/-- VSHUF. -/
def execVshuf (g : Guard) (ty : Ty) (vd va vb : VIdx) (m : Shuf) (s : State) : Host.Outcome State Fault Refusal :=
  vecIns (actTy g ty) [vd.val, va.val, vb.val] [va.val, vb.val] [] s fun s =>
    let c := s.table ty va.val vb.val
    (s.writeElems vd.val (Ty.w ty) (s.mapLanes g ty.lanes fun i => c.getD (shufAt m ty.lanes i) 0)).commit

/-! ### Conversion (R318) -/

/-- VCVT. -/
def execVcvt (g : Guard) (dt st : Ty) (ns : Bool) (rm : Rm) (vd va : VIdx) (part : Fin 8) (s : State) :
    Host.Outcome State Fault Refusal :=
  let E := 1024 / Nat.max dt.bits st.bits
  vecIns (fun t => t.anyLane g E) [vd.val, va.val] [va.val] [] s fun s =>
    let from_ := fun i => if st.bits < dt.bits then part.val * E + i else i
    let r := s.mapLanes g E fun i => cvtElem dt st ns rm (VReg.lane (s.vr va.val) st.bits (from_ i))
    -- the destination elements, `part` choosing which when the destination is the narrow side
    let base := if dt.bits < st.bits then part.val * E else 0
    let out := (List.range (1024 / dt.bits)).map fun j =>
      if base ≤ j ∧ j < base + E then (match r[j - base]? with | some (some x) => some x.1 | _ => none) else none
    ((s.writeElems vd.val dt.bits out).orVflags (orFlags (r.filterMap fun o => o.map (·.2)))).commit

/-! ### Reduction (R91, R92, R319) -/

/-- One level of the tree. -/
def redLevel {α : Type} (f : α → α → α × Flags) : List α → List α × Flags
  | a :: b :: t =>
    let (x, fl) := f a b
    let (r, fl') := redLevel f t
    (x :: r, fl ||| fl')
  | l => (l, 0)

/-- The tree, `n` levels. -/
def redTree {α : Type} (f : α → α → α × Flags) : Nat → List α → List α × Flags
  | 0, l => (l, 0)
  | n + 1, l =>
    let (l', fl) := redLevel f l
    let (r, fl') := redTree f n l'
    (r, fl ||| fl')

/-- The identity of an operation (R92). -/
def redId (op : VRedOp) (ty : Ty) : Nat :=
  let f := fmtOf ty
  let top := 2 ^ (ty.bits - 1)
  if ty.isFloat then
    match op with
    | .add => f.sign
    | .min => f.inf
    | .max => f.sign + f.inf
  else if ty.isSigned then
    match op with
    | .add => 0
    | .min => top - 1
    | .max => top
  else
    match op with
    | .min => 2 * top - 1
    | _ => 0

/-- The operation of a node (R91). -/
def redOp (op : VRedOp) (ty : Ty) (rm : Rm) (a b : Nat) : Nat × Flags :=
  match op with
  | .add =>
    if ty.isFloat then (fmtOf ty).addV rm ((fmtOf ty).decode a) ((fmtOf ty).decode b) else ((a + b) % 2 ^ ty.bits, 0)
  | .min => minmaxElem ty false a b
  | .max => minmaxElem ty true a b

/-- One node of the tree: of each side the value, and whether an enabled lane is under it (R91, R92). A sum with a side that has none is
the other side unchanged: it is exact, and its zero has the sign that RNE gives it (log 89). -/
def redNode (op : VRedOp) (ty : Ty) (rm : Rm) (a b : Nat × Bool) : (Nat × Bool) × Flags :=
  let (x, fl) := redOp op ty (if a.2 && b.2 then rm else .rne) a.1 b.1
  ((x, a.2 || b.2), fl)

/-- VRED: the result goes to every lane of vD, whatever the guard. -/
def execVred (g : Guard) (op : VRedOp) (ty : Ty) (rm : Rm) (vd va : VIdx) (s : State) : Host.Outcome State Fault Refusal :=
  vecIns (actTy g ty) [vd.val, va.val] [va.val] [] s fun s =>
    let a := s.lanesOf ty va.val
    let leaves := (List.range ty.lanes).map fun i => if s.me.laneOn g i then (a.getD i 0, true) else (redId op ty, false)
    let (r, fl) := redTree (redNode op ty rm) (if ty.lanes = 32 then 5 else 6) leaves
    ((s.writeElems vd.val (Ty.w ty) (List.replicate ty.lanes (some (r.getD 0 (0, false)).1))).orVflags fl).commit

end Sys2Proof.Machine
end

○ ○ ○ ○ ○ ○ ○

In the listing above, reproduce the first line and each one after it through the line that contains "let E := 1024 / Nat.max dt.bits st.bits".

§ REPLY:
/-- VSHUF. -/
def execVshuf (g : Guard) (ty : Ty) (vd va vb : VIdx) (m : Shuf) (s : State) : Host.Outcome State Fault Refusal :=
  vecIns (actTy g ty) [vd.val, va.val, vb.val] [va.val, vb.val] [] s fun s =>
    let c := s.table ty va.val vb.val
    (s.writeElems vd.val (Ty.w ty) (s.mapLanes g ty.lanes fun i => c.getD (shufAt m ty.lanes i) 0)).commit

/-! ### Conversion (R318) -/

/-- VCVT. -/
def execVcvt (g : Guard) (dt st : Ty) (ns : Bool) (rm : Rm) (vd va : VIdx) (part : Fin 8) (s : State) :
    Host.Outcome State Fault Refusal :=
  let E := 1024 / Nat.max dt.bits st.bits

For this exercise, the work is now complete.